* AIM OF THE EXERCISE:
In the entries that follow, the line with "sqSize := sm.toNat" opens the range and the line with "(s.hqQ q).inExec = 0" closes it; repeat that range exactly, both lines included.

--- TASK DATA Enclosed Below ---

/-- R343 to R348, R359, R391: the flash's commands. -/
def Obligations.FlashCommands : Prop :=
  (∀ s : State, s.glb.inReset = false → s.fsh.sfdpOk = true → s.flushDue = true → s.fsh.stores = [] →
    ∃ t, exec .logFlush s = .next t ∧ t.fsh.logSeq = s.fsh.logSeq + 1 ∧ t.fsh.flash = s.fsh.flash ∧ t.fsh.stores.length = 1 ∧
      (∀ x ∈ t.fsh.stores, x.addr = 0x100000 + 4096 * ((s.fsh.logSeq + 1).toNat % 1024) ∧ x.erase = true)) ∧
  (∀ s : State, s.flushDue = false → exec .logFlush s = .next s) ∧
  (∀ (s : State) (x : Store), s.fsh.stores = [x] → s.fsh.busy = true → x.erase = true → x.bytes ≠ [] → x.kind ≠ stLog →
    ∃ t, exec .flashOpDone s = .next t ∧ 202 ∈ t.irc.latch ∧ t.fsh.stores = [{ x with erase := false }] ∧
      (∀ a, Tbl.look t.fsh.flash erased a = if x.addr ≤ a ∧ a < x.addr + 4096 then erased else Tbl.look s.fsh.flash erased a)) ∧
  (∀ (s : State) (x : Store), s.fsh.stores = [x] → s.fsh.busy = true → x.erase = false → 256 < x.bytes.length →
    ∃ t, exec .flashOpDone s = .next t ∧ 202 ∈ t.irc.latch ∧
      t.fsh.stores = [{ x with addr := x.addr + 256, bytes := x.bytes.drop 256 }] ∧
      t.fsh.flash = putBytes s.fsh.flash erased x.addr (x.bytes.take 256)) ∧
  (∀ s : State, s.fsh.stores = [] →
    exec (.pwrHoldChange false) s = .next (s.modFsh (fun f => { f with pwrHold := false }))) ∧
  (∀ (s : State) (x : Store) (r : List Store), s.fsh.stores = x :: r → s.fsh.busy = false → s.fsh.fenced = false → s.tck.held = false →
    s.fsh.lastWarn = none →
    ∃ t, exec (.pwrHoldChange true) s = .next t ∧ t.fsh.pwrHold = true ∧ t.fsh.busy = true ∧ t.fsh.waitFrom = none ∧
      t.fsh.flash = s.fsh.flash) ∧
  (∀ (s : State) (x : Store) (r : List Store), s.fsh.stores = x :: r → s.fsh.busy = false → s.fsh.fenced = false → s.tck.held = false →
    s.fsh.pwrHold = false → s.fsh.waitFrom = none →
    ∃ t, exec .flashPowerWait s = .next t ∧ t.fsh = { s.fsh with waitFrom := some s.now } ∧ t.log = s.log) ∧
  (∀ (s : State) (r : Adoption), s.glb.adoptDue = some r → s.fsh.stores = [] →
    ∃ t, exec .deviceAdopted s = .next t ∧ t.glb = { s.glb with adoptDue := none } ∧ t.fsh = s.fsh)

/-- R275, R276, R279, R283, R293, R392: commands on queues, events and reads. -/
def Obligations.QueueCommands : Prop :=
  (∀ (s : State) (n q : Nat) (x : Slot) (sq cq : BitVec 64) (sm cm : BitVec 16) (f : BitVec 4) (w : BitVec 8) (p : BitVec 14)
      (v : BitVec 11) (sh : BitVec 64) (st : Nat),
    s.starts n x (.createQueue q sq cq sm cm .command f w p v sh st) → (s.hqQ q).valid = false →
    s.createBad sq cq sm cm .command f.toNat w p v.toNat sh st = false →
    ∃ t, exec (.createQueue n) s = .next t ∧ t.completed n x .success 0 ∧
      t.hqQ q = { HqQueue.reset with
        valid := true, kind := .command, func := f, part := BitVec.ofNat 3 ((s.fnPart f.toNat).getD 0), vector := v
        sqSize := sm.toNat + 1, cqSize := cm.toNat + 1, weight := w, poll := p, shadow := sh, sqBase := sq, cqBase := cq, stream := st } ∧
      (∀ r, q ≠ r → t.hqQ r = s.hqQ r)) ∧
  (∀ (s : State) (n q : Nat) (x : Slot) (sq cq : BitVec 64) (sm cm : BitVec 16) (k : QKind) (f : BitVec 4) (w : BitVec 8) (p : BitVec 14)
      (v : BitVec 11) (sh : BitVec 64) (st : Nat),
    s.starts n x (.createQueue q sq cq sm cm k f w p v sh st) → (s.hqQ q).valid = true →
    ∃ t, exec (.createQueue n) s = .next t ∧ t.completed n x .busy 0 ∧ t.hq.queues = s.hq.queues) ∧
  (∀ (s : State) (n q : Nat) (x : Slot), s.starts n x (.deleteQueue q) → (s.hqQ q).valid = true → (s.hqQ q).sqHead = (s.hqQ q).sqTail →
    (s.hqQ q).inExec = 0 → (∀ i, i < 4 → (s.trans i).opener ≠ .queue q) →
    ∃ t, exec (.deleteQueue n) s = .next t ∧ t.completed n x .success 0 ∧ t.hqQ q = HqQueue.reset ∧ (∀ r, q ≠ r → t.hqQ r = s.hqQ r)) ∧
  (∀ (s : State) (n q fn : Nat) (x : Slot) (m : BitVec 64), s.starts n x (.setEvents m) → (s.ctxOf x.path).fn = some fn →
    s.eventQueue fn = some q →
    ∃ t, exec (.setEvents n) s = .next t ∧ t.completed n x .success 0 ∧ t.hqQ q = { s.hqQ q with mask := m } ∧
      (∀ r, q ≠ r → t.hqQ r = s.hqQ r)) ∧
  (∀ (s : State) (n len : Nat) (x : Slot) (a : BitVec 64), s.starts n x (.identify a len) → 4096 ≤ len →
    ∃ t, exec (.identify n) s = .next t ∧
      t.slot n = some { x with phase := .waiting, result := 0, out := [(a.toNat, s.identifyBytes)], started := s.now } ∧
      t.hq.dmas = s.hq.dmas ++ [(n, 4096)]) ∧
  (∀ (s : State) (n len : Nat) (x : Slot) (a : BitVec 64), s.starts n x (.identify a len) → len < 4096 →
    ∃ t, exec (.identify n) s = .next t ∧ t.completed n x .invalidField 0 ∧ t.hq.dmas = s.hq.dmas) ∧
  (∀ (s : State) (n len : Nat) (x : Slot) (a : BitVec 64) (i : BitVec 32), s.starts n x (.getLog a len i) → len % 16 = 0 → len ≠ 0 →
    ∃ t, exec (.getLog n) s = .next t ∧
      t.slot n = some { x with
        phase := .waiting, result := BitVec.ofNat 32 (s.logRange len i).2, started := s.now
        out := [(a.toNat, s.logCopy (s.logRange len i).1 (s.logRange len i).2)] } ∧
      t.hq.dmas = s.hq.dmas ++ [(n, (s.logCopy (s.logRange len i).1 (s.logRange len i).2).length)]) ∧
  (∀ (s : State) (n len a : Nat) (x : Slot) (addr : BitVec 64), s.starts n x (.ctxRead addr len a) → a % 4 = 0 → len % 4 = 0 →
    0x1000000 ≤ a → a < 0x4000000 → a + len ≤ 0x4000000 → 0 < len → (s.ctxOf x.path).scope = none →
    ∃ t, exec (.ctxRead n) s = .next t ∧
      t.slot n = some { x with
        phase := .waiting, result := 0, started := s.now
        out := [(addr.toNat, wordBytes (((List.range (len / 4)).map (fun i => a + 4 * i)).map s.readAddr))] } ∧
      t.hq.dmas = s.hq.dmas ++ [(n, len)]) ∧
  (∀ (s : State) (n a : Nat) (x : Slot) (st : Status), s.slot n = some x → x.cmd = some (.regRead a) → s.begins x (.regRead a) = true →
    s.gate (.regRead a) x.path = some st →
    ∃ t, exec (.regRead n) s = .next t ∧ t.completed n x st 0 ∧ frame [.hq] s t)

--- End of Enclosed TASK DATA ---

* WRITTEN SOLUTION:
        sqSize := sm.toNat + 1, cqSize := cm.toNat + 1, weight := w, poll := p, shadow := sh, sqBase := sq, cqBase := cq, stream := st } ∧
      (∀ r, q ≠ r → t.hqQ r = s.hqQ r)) ∧
  (∀ (s : State) (n q : Nat) (x : Slot) (sq cq : BitVec 64) (sm cm : BitVec 16) (k : QKind) (f : BitVec 4) (w : BitVec 8) (p : BitVec 14)
      (v : BitVec 11) (sh : BitVec 64) (st : Nat),
    s.starts n x (.createQueue q sq cq sm cm k f w p v sh st) → (s.hqQ q).valid = true →
    ∃ t, exec (.createQueue n) s = .next t ∧ t.completed n x .busy 0 ∧ t.hq.queues = s.hq.queues) ∧
  (∀ (s : State) (n q : Nat) (x : Slot), s.starts n x (.deleteQueue q) → (s.hqQ q).valid = true → (s.hqQ q).sqHead = (s.hqQ q).sqTail →
    (s.hqQ q).inExec = 0 → (∀ i, i < 4 → (s.trans i).opener ≠ .queue q) →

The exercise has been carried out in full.